Eine der gängigsten Erklärungen ist jene der kämpfenden Soldaten: Wie heute waren auch damals die meisten Menschen Rechtshänder. Und wenn ein Soldat im Kampf mit seiner Rechten den links eingesteckten Degen zog, sollte er sich beim Herausziehen natürlich nicht im Verschluss seiner Uniform verheddern. Also wurden die Knöpfe auf der rechten Seite angenäht, so die Überlieferung. Praktisch: Auf diese Weise habe der Soldat auch gleich seine Kampfhand in der Veste wärmen können, indem er die Finger zwischen die Knöpfe steckte, wie man es von Bildern von Napoleon kennt.

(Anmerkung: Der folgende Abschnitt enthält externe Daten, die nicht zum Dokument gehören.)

-- ==== Sys2Proof/Laws/State.lean ====
section
/-! SUPPORT. What each named update of the state does to each field, one lemma a field, true by rfl. -/

namespace Sys2Proof.Machine

/-! ## `State.assertTransmit` -/

@[simp] theorem State.assertTransmit_params (s : State) : (s.assertTransmit).params = s.params := rfl
@[simp] theorem State.assertTransmit_rx (s : State) : (s.assertTransmit).rx = s.rx := rfl
@[simp] theorem State.assertTransmit_tx (s : State) : (s.assertTransmit).tx = s.tx := rfl
@[simp] theorem State.assertTransmit_isOpen (s : State) : (s.assertTransmit).isOpen = s.isOpen := rfl
@[simp] theorem State.assertTransmit_txs (s : State) : (s.assertTransmit).txs = s.txs := rfl
@[simp] theorem State.assertTransmit_dir (s : State) : (s.assertTransmit).dir = .transmit := rfl
@[simp] theorem State.assertTransmit_ie (s : State) : (s.assertTransmit).ie = s.ie := rfl
@[simp] theorem State.assertTransmit_ovr (s : State) : (s.assertTransmit).ovr = s.ovr := rfl
@[simp] theorem State.assertTransmit_fe (s : State) : (s.assertTransmit).fe = s.fe := rfl
@[simp] theorem State.assertTransmit_pe (s : State) : (s.assertTransmit).pe = s.pe := rfl
@[simp] theorem State.assertTransmit_dor (s : State) : (s.assertTransmit).dor = s.dor := rfl
@[simp] theorem State.assertTransmit_cfg (s : State) : (s.assertTransmit).cfg = s.cfg := rfl
@[simp] theorem State.assertTransmit_gie (s : State) : (s.assertTransmit).gie = s.gie := rfl
@[simp] theorem State.assertTransmit_res (s : State) : (s.assertTransmit).res = s.res := rfl
@[simp] theorem State.assertTransmit_udr (s : State) : (s.assertTransmit).udr = s.udr := rfl
@[simp] theorem State.assertTransmit_tsr (s : State) : (s.assertTransmit).tsr = s.tsr := rfl
@[simp] theorem State.assertTransmit_txcf (s : State) : (s.assertTransmit).txcf = s.txcf := rfl
@[simp] theorem State.assertTransmit_rdr (s : State) : (s.assertTransmit).rdr = s.rdr := rfl
@[simp] theorem State.assertTransmit_wire (s : State) : (s.assertTransmit).wire = s.wire := rfl
@[simp] theorem State.assertTransmit_stop (s : State) : (s.assertTransmit).stop = s.stop := rfl
@[simp] theorem State.assertTransmit_prog (s : State) : (s.assertTransmit).prog = s.prog := rfl
@[simp] theorem State.assertTransmit_sched (s : State) : (s.assertTransmit).sched = s.sched := rfl

/-! ## `State.releaseToReceive` -/

@[simp] theorem State.releaseToReceive_params (s : State) : (s.releaseToReceive).params = s.params := rfl
@[simp] theorem State.releaseToReceive_rx (s : State) : (s.releaseToReceive).rx = s.rx := rfl
@[simp] theorem State.releaseToReceive_tx (s : State) : (s.releaseToReceive).tx = s.tx := rfl
@[simp] theorem State.releaseToReceive_isOpen (s : State) : (s.releaseToReceive).isOpen = s.isOpen := rfl
@[simp] theorem State.releaseToReceive_txs (s : State) : (s.releaseToReceive).txs = s.txs := rfl
@[simp] theorem State.releaseToReceive_dir (s : State) : (s.releaseToReceive).dir = .receive := rfl
@[simp] theorem State.releaseToReceive_ie (s : State) : (s.releaseToReceive).ie = s.ie := rfl
@[simp] theorem State.releaseToReceive_ovr (s : State) : (s.releaseToReceive).ovr = s.ovr := rfl
@[simp] theorem State.releaseToReceive_fe (s : State) : (s.releaseToReceive).fe = s.fe := rfl
@[simp] theorem State.releaseToReceive_pe (s : State) : (s.releaseToReceive).pe = s.pe := rfl
@[simp] theorem State.releaseToReceive_dor (s : State) : (s.releaseToReceive).dor = s.dor := rfl
@[simp] theorem State.releaseToReceive_cfg (s : State) : (s.releaseToReceive).cfg = s.cfg := rfl
@[simp] theorem State.releaseToReceive_gie (s : State) : (s.releaseToReceive).gie = s.gie := rfl
@[simp] theorem State.releaseToReceive_res (s : State) : (s.releaseToReceive).res = s.res := rfl
@[simp] theorem State.releaseToReceive_udr (s : State) : (s.releaseToReceive).udr = s.udr := rfl
@[simp] theorem State.releaseToReceive_tsr (s : State) : (s.releaseToReceive).tsr = s.tsr := rfl
@[simp] theorem State.releaseToReceive_txcf (s : State) : (s.releaseToReceive).txcf = s.txcf := rfl
@[simp] theorem State.releaseToReceive_rdr (s : State) : (s.releaseToReceive).rdr = s.rdr := rfl
@[simp] theorem State.releaseToReceive_wire (s : State) : (s.releaseToReceive).wire = s.wire := rfl
@[simp] theorem State.releaseToReceive_stop (s : State) : (s.releaseToReceive).stop = s.stop := rfl
@[simp] theorem State.releaseToReceive_prog (s : State) : (s.releaseToReceive).prog = s.prog := rfl
@[simp] theorem State.releaseToReceive_sched (s : State) : (s.releaseToReceive).sched = s.sched := rfl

Keine Einblicke in der Kirche
Dass die Knöpfe bei den Damen auf der anderen Seite angebracht sind, soll auf die frühere Sitzordnung in Kirchen zurück gehen: Die Damen hatten links zu sitzen, die Herren rechts. Und selbstverständlich sollten sich alle auf die Worte des Pfarrers konzentrieren. Um die Herren also nicht unnötig abzulenken, war die Knopfleiste bei den Damen auf der linken Seite angebracht. Das verhinderte allfällige Einblicke von rechts.
Eine weitere Theorie besagt, dass man es den Bediensteten der reichen, adeligen Damen einfacher machen wollte. Denn auch die meisten Untergebenen waren Rechtshänder und mit der Knopfleiste auf der linken Seite war es für sie praktischer, den Damen beim Ankleiden zu helfen.

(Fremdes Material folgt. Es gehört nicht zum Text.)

-- ==== Sys2Proof/Laws/PerInstr.lean ====
section
/-! SUPPORT. One statement about every operation as syntax: its word has its row's match bits under its row's mask (R77), and its
opcode names its own port (R84). -/

namespace Sys2Proof.Laws.RowOfWord

/-- The word of an operation fits its own row of the opcode map, and names its own port. -/
def Statement (i : Instr) : Prop := encode i &&& i.maskBits = i.matchBits ∧ portOfWord (encode i) = i.port

theorem openUart (baud : BitVec 22) (parity : Parity) (stop : StopBits) (dbits : DataBits) :
    Statement (.openUart baud parity stop dbits) := by
  have h : ∀ (p : BitVec 2) (s : BitVec 1) (d : BitVec 3), formatO baud p s d &&& 0xF0000000#32 = 0x10000000#32 := by
    intro p s d
    refine BitVec.eq_of_getElem_eq fun i hi => ?_
    simp only [formatO, BitVec.getElem_and, BitVec.getElem_append]
    interval_cases i <;> simp
  have o : ∀ (p : BitVec 2) (s : BitVec 1) (d : BitVec 3), opcode (formatO baud p s d) = 0x1#4 := by
    intro p s d
    refine BitVec.eq_of_getElem_eq fun i hi => ?_
    simp only [formatO, opcode, BitVec.getElem_extractLsb', BitVec.getLsbD_append]
    interval_cases i <;> simp
  exact ⟨h _ _ _, by simp [portOfWord, encode, o, Instr.port]⟩

theorem close : Statement .close := by unfold Statement; decide

theorem write (v : Byte) : Statement (.write v) := by revert v; unfold Statement; decide

theorem tryWrite (v : Byte) : Statement (.tryWrite v) := by revert v; unfold Statement; decide

theorem read : Statement .read := by unfold Statement; decide

theorem peek : Statement .peek := by unfold Statement; decide

theorem available : Statement .available := by unfold Statement; decide

theorem flush : Statement .flush := by unfold Statement; decide

theorem status : Statement .status := by unfold Statement; decide

theorem csEnter : Statement .csEnter := by unfold Statement; decide

theorem csExit : Statement .csExit := by unfold Statement; decide

theorem isrRxc : Statement .isrRxc := by unfold Statement; decide

theorem isrDre : Statement .isrDre := by unfold Statement; decide

theorem isrTxc : Statement .isrTxc := by unfold Statement; decide

theorem uartRx (b : Byte) (fe pe : Bool) : Statement (.uartRx b fe pe) := by revert b; unfold Statement; cases fe <;> cases pe <;> decide

theorem uartTxLoad : Statement .uartTxLoad := by unfold Statement; decide

theorem uartTxDone : Statement .uartTxDone := by unfold Statement; decide

end Sys2Proof.Laws.RowOfWord
end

Nur wenig ist dokumentiert
So plausibel diese Theorien sind: Eindeutige Belege fehlten, sagt Andrea Krieg. Sie unterrichtet an der Schweizerischen Textilfachschule (STF) in Zürich Kulturgeschichte der Mode: «Aus der damaligen Zeit ist nur wenig dokumentiert, weil es keinen Grund gab, so etwas zu dokumentieren.»

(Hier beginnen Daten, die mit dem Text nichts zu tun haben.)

-- ==== Sys2Proof/Laws/Ports.lean ====
section
/-! SUPPORT. The ports and the steps: what a port accepts, how an offered word is taken, and one step of a run. -/

namespace Sys2Proof.Machine

/-- A port performs exactly the legal words of its own opcodes (R83, R84). -/
theorem legalOn_some {p : Port} {w : Word} {i : Instr} : legalOn p w = some i ↔ decode w = .op i ∧ i.port = p := by
  unfold legalOn
  split
  · next j hj =>
    simp only [hj, Decoded.op.injEq]
    split
    · next h => exact ⟨fun e => ⟨Option.some.inj e, Option.some.inj e ▸ h⟩, fun e => congrArg some e.1⟩
    · next h => simp; rintro rfl; exact h
  · next r hr => simp [hr]

theorem legalOn_none {p : Port} {w : Word} : legalOn p w = none ↔ ∀ i, decode w = .op i → i.port ≠ p := by
  constructor
  · intro h i hi hp
    rw [legalOn_some.mpr ⟨hi, hp⟩] at h
    simp at h
  · intro h
    cases hl : legalOn p w with
    | none => rfl
    | some i => exact absurd (legalOn_some.mp hl).2 (h i (legalOn_some.mp hl).1)

/-- An offered word is what the next step finds to do. -/
theorem State.request_offer (s : State) (w : Word) : (s.offer w).request = .word (portOfWord w) w := by
  unfold State.offer
  split <;> simp [State.request, *]

/-- Taking an offered word leaves the state it was offered to. -/
theorem State.takeWord_offer (s : State) (w : Word) : (s.offer w).takeWord (portOfWord w) = s := by
  unfold State.offer
  split <;> simp [State.takeWord, State.endTurn, State.nextCommand, *]

@[simp] theorem State.holds_offer (s : State) (w : Word) (i : Instr) : (s.offer w).holds i = s.holds i := by
  unfold State.offer
  split <;> cases i <;> rfl

@[simp] theorem State.stop_offer (s : State) (w : Word) : (s.offer w).stop = s.stop := by
  unfold State.offer
  split <;> rfl

/-- The state in which an operation is performed differs from the state before the step in the inputs only. -/
theorem State.fetched_inputs (s : State) (i : Instr) : ∃ p q, s.fetched i = s.withInputs p q := by
  unfold State.fetched
  split
  · exact ⟨_, _, rfl⟩
  · unfold State.takeWord
    split <;> exact ⟨_, _, rfl⟩

/-- One step of a run. -/
theorem run_next {M : Host.Core} {k : Nat} {s t : M.State} (h : M.step s = .next t) : M.run (k + 1) s = M.run k t := by
  simp [Host.Core.run, h]

end Sys2Proof.Machine
end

Aus der damaligen Zeit ist nur wenig dokumentiert, weil es keinen Grund gab, so etwas zu dokumentieren.
Und gerade hinter die Theorie mit den Bediensteten müsse man sicher Fragezeichen setzen: «Mode orientierte sich damals kaum an den Bedürfnissen der Angestellten.»
Verwechslungen ausgeschlossen
Einen praktischen Nutzen hatten die unterschiedlichen Knopfleisten allemal: Es konnte keine Verwechslungen geben. «Auch das muss man im historischen Kontext sehen», sagt Andrea Krieg: «Die Formsprache von Damen- und Herrenbekleidung war damals noch sehr ähnlich.»
Die Formsprache von Damen- und Herrenbekleidung war damals noch sehr ähnlich.
Heute beschäftigt sich die Mode-Branche auch mit der Frage, auf welcher Seite die Knopfleiste sein soll. Dies aber vor allem bei geschlechtsneutraler Unisex-Kleidung. Die Tradition, dass Frauen von rechts nach links und Männer von links nach rechts zuknöpfen, weicht sich also auf.